Data for analysis

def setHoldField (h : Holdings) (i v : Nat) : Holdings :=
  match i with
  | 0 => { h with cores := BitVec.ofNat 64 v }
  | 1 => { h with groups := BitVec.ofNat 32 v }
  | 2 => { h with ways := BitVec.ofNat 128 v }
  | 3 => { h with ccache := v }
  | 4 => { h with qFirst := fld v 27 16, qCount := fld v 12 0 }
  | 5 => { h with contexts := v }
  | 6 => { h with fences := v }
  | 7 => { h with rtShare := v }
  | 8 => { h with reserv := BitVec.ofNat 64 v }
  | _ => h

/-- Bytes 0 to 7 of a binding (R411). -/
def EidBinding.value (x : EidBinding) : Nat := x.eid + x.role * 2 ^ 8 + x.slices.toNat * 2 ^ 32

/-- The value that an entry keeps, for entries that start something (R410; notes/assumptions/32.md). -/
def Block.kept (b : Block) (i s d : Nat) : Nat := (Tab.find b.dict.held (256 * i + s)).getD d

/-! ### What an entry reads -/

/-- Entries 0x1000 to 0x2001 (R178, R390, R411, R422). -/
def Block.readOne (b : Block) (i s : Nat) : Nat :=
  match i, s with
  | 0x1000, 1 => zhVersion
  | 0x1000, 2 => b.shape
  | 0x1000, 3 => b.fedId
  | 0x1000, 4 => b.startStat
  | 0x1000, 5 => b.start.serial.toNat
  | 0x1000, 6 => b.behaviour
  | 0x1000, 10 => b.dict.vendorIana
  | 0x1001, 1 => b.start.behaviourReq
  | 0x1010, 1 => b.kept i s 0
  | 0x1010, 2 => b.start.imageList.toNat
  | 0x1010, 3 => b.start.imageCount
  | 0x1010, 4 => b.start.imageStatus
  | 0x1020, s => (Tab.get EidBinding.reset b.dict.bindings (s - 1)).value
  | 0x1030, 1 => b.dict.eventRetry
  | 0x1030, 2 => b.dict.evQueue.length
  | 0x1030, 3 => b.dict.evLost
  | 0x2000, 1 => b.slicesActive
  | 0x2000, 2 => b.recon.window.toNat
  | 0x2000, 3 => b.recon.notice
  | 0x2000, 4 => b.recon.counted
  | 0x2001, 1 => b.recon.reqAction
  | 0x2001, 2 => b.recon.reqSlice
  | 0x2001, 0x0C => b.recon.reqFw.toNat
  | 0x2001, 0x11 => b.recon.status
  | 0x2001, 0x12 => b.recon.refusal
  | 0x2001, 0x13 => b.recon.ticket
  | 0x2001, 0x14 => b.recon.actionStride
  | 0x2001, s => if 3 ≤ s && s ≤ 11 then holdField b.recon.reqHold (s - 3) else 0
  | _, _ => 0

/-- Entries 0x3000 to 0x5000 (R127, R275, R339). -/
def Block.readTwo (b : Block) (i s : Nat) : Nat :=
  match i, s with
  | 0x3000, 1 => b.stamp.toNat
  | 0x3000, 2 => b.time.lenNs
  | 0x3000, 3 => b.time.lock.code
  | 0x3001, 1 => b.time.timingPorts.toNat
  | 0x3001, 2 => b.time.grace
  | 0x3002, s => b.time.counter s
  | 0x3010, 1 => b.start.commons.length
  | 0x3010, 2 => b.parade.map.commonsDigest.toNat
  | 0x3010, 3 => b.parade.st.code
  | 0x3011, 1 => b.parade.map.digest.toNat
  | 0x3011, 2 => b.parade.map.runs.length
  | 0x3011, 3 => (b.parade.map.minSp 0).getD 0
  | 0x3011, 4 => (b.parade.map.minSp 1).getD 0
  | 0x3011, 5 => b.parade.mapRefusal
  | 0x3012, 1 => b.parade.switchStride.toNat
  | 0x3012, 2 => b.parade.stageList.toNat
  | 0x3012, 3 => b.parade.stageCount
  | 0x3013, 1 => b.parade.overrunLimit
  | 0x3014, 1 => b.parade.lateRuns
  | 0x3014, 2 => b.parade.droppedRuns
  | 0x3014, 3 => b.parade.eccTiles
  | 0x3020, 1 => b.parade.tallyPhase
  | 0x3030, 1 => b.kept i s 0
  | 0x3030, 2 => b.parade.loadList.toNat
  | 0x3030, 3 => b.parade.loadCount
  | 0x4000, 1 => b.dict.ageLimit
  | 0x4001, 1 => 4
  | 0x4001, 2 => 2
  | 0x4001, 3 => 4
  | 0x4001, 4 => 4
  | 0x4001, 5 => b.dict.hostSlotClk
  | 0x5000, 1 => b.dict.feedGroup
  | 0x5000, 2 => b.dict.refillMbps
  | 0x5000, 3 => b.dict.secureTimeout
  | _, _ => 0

What you have to do
The lines to quote run from the one containing "2 => b.time.lenNs" through the final line of the material above; please give them exactly, both ends included, and nothing else.

Answer for the task
  | 0x3000, 2 => b.time.lenNs
  | 0x3000, 3 => b.time.lock.code
  | 0x3001, 1 => b.time.timingPorts.toNat
  | 0x3001, 2 => b.time.grace
  | 0x3002, s => b.time.counter s
  | 0x3010, 1 => b.start.commons.length
  | 0x3010, 2 => b.parade.map.commonsDigest.toNat
  | 0x3010, 3 => b.parade.st.code
  | 0x3011, 1 => b.parade.map.digest.toNat
  | 0x3011, 2 => b.parade.map.runs.length
  | 0x3011, 3 => (b.parade.map.minSp 0).getD 0
  | 0x3011, 4 => (b.parade.map.minSp 1).getD 0
  | 0x3011, 5 => b.parade.mapRefusal
  | 0x3012, 1 => b.parade.switchStride.toNat
  | 0x3012, 2 => b.parade.stageList.toNat
  | 0x3012, 3 => b.parade.stageCount
  | 0x3013, 1 => b.parade.overrunLimit
  | 0x3014, 1 => b.parade.lateRuns
  | 0x3014, 2 => b.parade.droppedRuns
  | 0x3014, 3 => b.parade.eccTiles
  | 0x3020, 1 => b.parade.tallyPhase
  | 0x3030, 1 => b.kept i s 0
  | 0x3030, 2 => b.parade.loadList.toNat
  | 0x3030, 3 => b.parade.loadCount
  | 0x4000, 1 => b.dict.ageLimit
  | 0x4001, 1 => 4
  | 0x4001, 2 => 2
  | 0x4001, 3 => 4
  | 0x4001, 4 => 4
  | 0x4001, 5 => b.dict.hostSlotClk
  | 0x5000, 1 => b.dict.feedGroup
  | 0x5000, 2 => b.dict.refillMbps
  | 0x5000, 3 => b.dict.secureTimeout
  | _, _ => 0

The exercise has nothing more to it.